[Stored data entries]
%%

/-! ### Ports -/

/-- A logical ingress link, or a host link, is up. -/
def portUp (port : Nat) (s : State) : Bool :=
  if port < 128 then (sGet (fun _ => (⟨false, 0, false, false⟩ : LinkS)) s.ingressLinks port).up
  else hostUp (port - 128) s

/-- A transmitter port's sequence and rate state. -/
def txPort (port : Nat) (s : State) : PtpTx := sGet (fun _ => ⟨0, 0, []⟩) s.time.tx port

/-- Set a transmitter port. -/
def setTxPort (port : Nat) (x : PtpTx) (s : State) : State :=
  { s with time := { s.time with tx := sPut (fun _ => ⟨0, 0, []⟩) s.time.tx port x } }

/-- R372: the transmitter port of a logical ingress port runs. -/
def txRuns (port : Nat) (s : State) : Bool :=
  timingRuns s && portUp port s && par0 .timingPtpTxEnable s == 1

/-- A receiver port that has measured nothing. -/
def PtpRx.idle : PtpRx :=
  { sel := none, pendSync := none, offset := none, pathDelay := none, syncDiff := none, req := none,
    resp := none, nextReq := 0 }

/-- A receiver port. -/
def rxPort (p : Nat) (s : State) : PtpRx := s.time.rx.getD p PtpRx.idle

/-- Set a receiver port. -/
def setRxPort (p : Nat) (x : PtpRx) (s : State) : State :=
  { s with time := { s.time with rx := s.time.rx.set p x } }

/-- Is the port in the P2P delay mechanism (R373)? -/
def isP2P (port : Nat) (s : State) : Bool := par .timingPtpDelayMech port 0 s == 1

/-- Where a port sends a message of a type (R370, R373): the multicast addresses of IEEE 1588 Annexes C, D
and E, with the scope of FF0E::181, and UDP port 319 for event messages (PRESUMED, log entry 118). -/
def ptpTo (port typ : Nat) (s : State) : PtpTo :=
  let peer : Bool := typ == 2 || typ == 3 || typ == 10
  let udp := if ptpIsEvent typ then 319 else 320
  let tr := par .timingPtpTransport port 0 s
  if tr = 0 then ⟨0, if peer then 0xE000006B else 0xE0000181, udp⟩
  else if tr = 1 then
    ⟨1, if peer then 0xFF02 * 2 ^ 112 + 0x6B else 0xFF0E * 2 ^ 112 + 0x181, udp⟩
  else ⟨2, if peer then 0x0180C200000E else 0x011B19000000, 0⟩

/-- A PTP message leaves a port. -/
def ptpOut (port : Nat) (b : List Byte) (at_ : Nat) (s : State) : State :=
  emit (.ptp port (ptpTo port (ptpType b) s) b at_) s

/-- timing.ptp_asym of a host port. -/
def asym (p : Nat) (s : State) : Int := signed 64 (par .timingPtpAsym (hostInst p) 0 s)

/-- Count a received event message (R394). -/
def countRx (port : Nat) (b : List Byte) (s : State) : State :=
  if ptpIsEvent (ptpType b) then count .ptpRxEvent port 1 s else s

/-- An event message that the module originates: it leaves, is counted and makes an entry (R379). -/
def sendEvent (port : Nat) (owner : Nat) (b : List Byte) (at_ : Nat) (s : State) : State :=
  let s1 := ptpOut port b at_ s
  if ptpIsEvent (ptpType b) then
    count .ptpTxEvent port 1 (txtsPush port
      { mtype := ptpType b, domain := ptpDomain b, owner, seq := ptpSeq b, stepped := false,
        time := at_ } s1)
  else s1

/-- The flags of R420's state in an Announce: ptpTimescale, timeTraceable, frequencyTraceable. -/
def announceFlags (s : State) : Nat :=
  8 + (if timeTraceable s then 16 else 0) + (if s.time.selected.isSome then 32 else 0)

/-! ### The time transmitter role -/

/-- PTP_SYNC_TX (R373, R381): a two-step Sync leaves at raw time `raw`; firmware reads its entry and
sends the Follow_Up. -/
def execPtpSyncTx (t : Nat) (port : Fin 128) (raw : Nat) (s : State) :
    Host.Outcome State Fault Refusal :=
  act t (onlyIf (txRuns port) fun s =>
    let x := txPort port s
    let dom := par0 .timingPtpTxDomain s
    let log := signed 32 (par0 .timingPtpTxSyncLog s)
    let at_ := txStamp port raw s
    let sync := ptpHeader 0 44 dom 0x0200 0 port x.syncSeq 0 log ++ natBE 10 0
    let s1 := sendEvent port 0 sync at_ (setTxPort port { x with syncSeq := (x.syncSeq + 1) % 65536 } s)
    match txtsTake port 0 dom x.syncSeq 0 s1 with
    | (some e, s2) =>
      ptpOut port (ptpHeader 8 44 dom 0 (stampFrac e.time) port x.syncSeq 2 log ++
        stampBytes e.time) at_ s2
    | (none, s2) => s2) s

/-- PTP_ANNOUNCE_TX (R373, R421). -/
def execPtpAnnounceTx (t : Nat) (port : Fin 128) (s : State) : Host.Outcome State Fault Refusal :=
  act t (onlyIf (txRuns port) fun s =>
    let x := txPort port s
    let (q, acc, var, src) := moduleClock s
    let b := ptpHeader 11 64 (par0 .timingPtpTxDomain s) (announceFlags s) 0 port x.announceSeq 5
        (signed 32 (par0 .timingPtpTxAnnounceLog s)) ++
      natBE 10 0 ++ natBE 2 Config.utcOffset ++ natBE 1 0 ++ natBE 1 128 ++
      natBE 1 (clockClassOf q) ++ natBE 1 acc ++ natBE 2 var ++ natBE 1 128 ++
      natBE 8 Config.clockIdentity ++ natBE 2 0 ++ natBE 1 src
    ptpOut port b s.time.tide
      (setTxPort port { x with announceSeq := (x.announceSeq + 1) % 65536 } s)) s

/-- R373: a request is answered while fewer than 128 were in the second before it. -/
def admitRequest (port : Nat) (s : State) : Bool × State :=
  let x := txPort port s
  let l := inLastSecond x.answers s
  if l.length < 128 then (true, setTxPort port { x with answers := s.time.now :: l } s)
  else (false, count .ptpRateDisc port 1 s)

/-- A PTP frame that a port takes in: bad ones are discarded and counted (R370). -/
def withPtp (port : Nat) (m : PtpIn) (f : State → State) (s : State) : State :=
  if !m.fcsOk then s
  else if !ptpSound m.bytes then count .ptpDisc port 1 s
  else f (countRx port m.bytes s)

/-- A frame with a PTP message arrives on a port whose link is up: an ingress port counts it whatever the
timing subsystem does (R86), and checks 1 to 4 of R61 pass it on (R51). -/
def ptpIn (port : Nat) (m : PtpIn) (runs : State → Bool) (f : State → State) (s : State) : State :=
  if port < 128 then
    let s1 := countFrame port m.len m.fecCorr m.fecUncorr s
    if !m.fcsOk ∨ 9216 < m.len then discard port .fcsErr s1
    else if runs s1 then withPtp port m f s1 else s1
  else if runs s then withPtp port m f s else s

/-- PTP_DELAY_REQ_RX (R373): the port answers with a Delay_Resp. -/
def execPtpDelayReqRx (t : Nat) (port : Fin 128) (m : PtpIn) (s : State) :
    Host.Outcome State Fault Refusal :=
  act t (onlyIf (portUp port) <| ptpIn port m (txRuns port) fun s =>
    if ptpType m.bytes ≠ 1 ∨ ptpDomain m.bytes ≠ par0 .timingPtpTxDomain s ∨ isP2P port s then s
    else
      match admitRequest port s with
      | (false, s1) => s1
      | (true, s1) =>
        let t4 := rxStamp port m.raw s
        let b := ptpHeader 9 54 (ptpDomain m.bytes) 0 (ptpCorr m.bytes - stampFrac t4) port
            (ptpSeq m.bytes) 3 (signed 32 (par0 .timingPtpTxDelayreqLog s)) ++
          stampBytes t4 ++ natBE 10 (ptpSource m.bytes)
        ptpOut port b s.time.tide s1) s

/-- R372, R374: a port's PTP runs: on an ingress port the transmitter role alone. -/
def ptpRuns (port : Nat) (s : State) : Bool :=
  if port < 128 then txRuns port s else timingRuns s && portUp port s

/-- PTP_PDELAY_REQ_RX (R370): a two-step Pdelay_Resp at raw time `raw`, then its Follow_Up. -/
def execPtpPdelayReqRx (t : Nat) (port : Fin 130) (m : PtpIn) (raw : Nat) (s : State) :
    Host.Outcome State Fault Refusal :=
  act t (onlyIf (portUp port) <| ptpIn port m (ptpRuns port) fun s =>
    let dom := if port.val < 128 then par0 .timingPtpTxDomain s else par .timingPtpRxDomain port 0 s
    if ptpType m.bytes ≠ 2 ∨ ptpDomain m.bytes ≠ dom ∨ !isP2P port s then s
    else
      match admitRequest port s with
      | (false, s1) => s1
      | (true, s1) =>
        let t2 := rxStamp port m.raw s
        let t3 := txStamp port raw s
        let resp := ptpHeader 3 54 dom 0x0200 (-stampFrac t2) port (ptpSeq m.bytes) 5 0x7F ++
          stampBytes t2 ++ natBE 10 (ptpSource m.bytes)
        let s2 := sendEvent port 0 resp t3 s1
        let (_, s3) := txtsTake port 3 dom (ptpSeq m.bytes) 0 s2
        ptpOut port (ptpHeader 10 54 dom 0 (ptpCorr m.bytes + stampFrac t3) port
          (ptpSeq m.bytes) 5 0x7F ++ stampBytes t3 ++ natBE 10 (ptpSource m.bytes)) t3 s3) s

/-! ### The time receiver role -/

/-- The dataset of an Announce. -/
def announceData (b : List Byte) : Dataset :=
  { prio1 := beAt b 47 1, cls := beAt b 48 1, acc := beAt b 49 1, var := beAt b 50 2,
    prio2 := beAt b 52 1, gm := beAt b 53 8, steps := beAt b 61 2 }

/-- The dataset comparison of R374: `a` is better than `b`. -/
def betterData (a : Dataset) (srcA : Nat) (b : Dataset) (srcB : Nat) : Bool :=
  if a.gm = b.gm then decide ([a.steps, srcA] < [b.steps, srcB])
  else decide ([a.prio1, a.cls, a.acc, a.var, a.prio2, a.gm] < [b.prio1, b.cls, b.acc, b.var, b.prio2, b.gm])

/-- The reference code of a host port's PTP (R396). -/
def ptpRef (p : Nat) : Nat := 2 + p

/-- R375: the selected transmitter is lost or changes: measurements are discarded, the reference is
disqualified, the loss counted and reported. `cause`: 0 ANNOUNCE_TIMEOUT, 1 SYNC_TIMEOUT, 2 CHANGED. -/
def transmitterLoss (p cause : Nat) (new : Option PtpSel) (s : State) : State :=
  let x := rxPort p s
  let old := match x.sel with
    | some y => y.src / 65536
    | none => 0
  let s1 := setRxPort p { PtpRx.idle with sel := new, nextReq := x.nextReq } s
  let r := ptpRef p
  let s2 := refreshRef r 4 (setRef r { ref r s1 with ptpOk := false } s1)
  let s3 := fire .ptpLoss (count .ptpTxLoss (hostInst p) 1 s2)
  raise .ptpTransmitter [hostInst p, cause, old, (new.map fun y => y.src / 65536).getD 0] s3

/-- Deliver a receiver port's measurements to its reference (R374, R396, R400). -/
def ptpUpdate (p : Nat) (s : State) : State :=
  let x := rxPort p s
  let r := ptpRef p
  let ok := x.sel.isSome && ptpMeasured x s.time.now
  let y := match x.offset with
    | some (o, _) => (ref r s).measured o
    | none => ref r s
  refreshRef r 4 (setRef r { y with ptpOk := ok } s)

/-- The offset from a complete Sync, once a path delay is known: tide time minus the transmitter's
time, with timing.ptp_asym (R370). -/
def takeOffset (p : Nat) (s : State) : State :=
  let x := rxPort p s
  match x.syncDiff, x.pathDelay with
  | some d, some (pd, _) =>
    setRxPort p { x with offset := some (d - pd - asym p s, s.time.now) } s
  | _, _ => s

/-- A complete Sync with origin time `t1`, received at `t2` (R375). -/
def completeSync (p : Nat) (t1 t2 : Nat) (corr log : Int) (s : State) : State :=
  let x := rxPort p s
  let sel := x.sel.map fun y => { y with lastSync := s.time.now, logSync := log }
  ptpUpdate p (takeOffset p (setRxPort p { x with
    sel := sel, pendSync := none, syncDiff := some ((t2 : Int) - t1 - corr) } s))

/-- A message of the receiver port's domain, from its selected transmitter. -/
def fromSelected (p : Nat) (b : List Byte) (s : State) : Bool :=
  ptpDomain b == par .timingPtpRxDomain (hostInst p) 0 s &&
    (match (rxPort p s).sel with | some y => y.src == ptpSource b | none => false)

/-- R374, R375: an Announce on a host port: transmitter selection. -/
def announceRx (p : Nat) (b : List Byte) (s : State) : State :=
  if ptpType b ≠ 11 ∨ ptpDomain b ≠ par .timingPtpRxDomain (hostInst p) 0 s then s
  else
    let x := rxPort p s
    let d := announceData b
    let new : PtpSel := { src := ptpSource b, data := d, lastAnnounce := s.time.now,
                          logAnnounce := ptpLog b, lastSync := s.time.now, logSync := 0 }
    let takeQl (s : State) :=
      let r := ptpRef p
      refreshRef r 6 (setRef r { ref r s with ql := qlOfClass d.cls } s)
    match x.sel with
    | none => takeQl (setRxPort p { x with sel := some new } s)
    | some y =>
      if y.src = ptpSource b then
        takeQl (setRxPort p { x with sel := some { y with
          data := d, lastAnnounce := s.time.now, logAnnounce := ptpLog b } } s)
      else if betterData d (ptpSource b) y.data y.src then takeQl (transmitterLoss p 2 (some new) s)
      else s

/-- PTP_ANNOUNCE_RX (R372, R374): an ingress port discards it, a host port selects. -/
def execPtpAnnounceRx (t : Nat) (port : Fin 130) (m : PtpIn) (s : State) :
    Host.Outcome State Fault Refusal :=
  act t (onlyIf (portUp port) <| ptpIn port m (ptpRuns port) fun s =>
    if port.val < 128 then count .announceIgnored port 1 s else announceRx (port.val - 128) m.bytes s) s

/-- PTP_SYNC_RX (R374): a one-step Sync completes at once, a two-step one waits for its Follow_Up. -/
def execPtpSyncRx (t : Nat) (p : Fin 2) (m : PtpIn) (s : State) : Host.Outcome State Fault Refusal :=
  act t (onlyIf (fun s => timingRuns s && hostUp p s) <| withPtp (hostInst p) m fun s =>
    if ptpType m.bytes ≠ 0 ∨ !fromSelected p m.bytes s then s
    else
      let t2 := rxStamp (hostInst p) m.raw s
      if ptpTwoStep m.bytes then
        setRxPort p { rxPort p s with
          pendSync := some ⟨ptpSeq m.bytes, ptpCorr m.bytes, t2⟩ } s
      else completeSync p (ptpStamp m.bytes 34) t2 (ptpCorr m.bytes) (ptpLog m.bytes) s) s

%%

■ **Prompt**:
Reproduce exactly, please, only the lines from the start of the data above to the line that contains "def setRxPort (p", with both ends kept.

■ **Exercise solution**:
/-! ### Ports -/

/-- A logical ingress link, or a host link, is up. -/
def portUp (port : Nat) (s : State) : Bool :=
  if port < 128 then (sGet (fun _ => (⟨false, 0, false, false⟩ : LinkS)) s.ingressLinks port).up
  else hostUp (port - 128) s

/-- A transmitter port's sequence and rate state. -/
def txPort (port : Nat) (s : State) : PtpTx := sGet (fun _ => ⟨0, 0, []⟩) s.time.tx port

/-- Set a transmitter port. -/
def setTxPort (port : Nat) (x : PtpTx) (s : State) : State :=
  { s with time := { s.time with tx := sPut (fun _ => ⟨0, 0, []⟩) s.time.tx port x } }

/-- R372: the transmitter port of a logical ingress port runs. -/
def txRuns (port : Nat) (s : State) : Bool :=
  timingRuns s && portUp port s && par0 .timingPtpTxEnable s == 1

/-- A receiver port that has measured nothing. -/
def PtpRx.idle : PtpRx :=
  { sel := none, pendSync := none, offset := none, pathDelay := none, syncDiff := none, req := none,
    resp := none, nextReq := 0 }

/-- A receiver port. -/
def rxPort (p : Nat) (s : State) : PtpRx := s.time.rx.getD p PtpRx.idle

/-- Set a receiver port. -/
def setRxPort (p : Nat) (x : PtpRx) (s : State) : State :=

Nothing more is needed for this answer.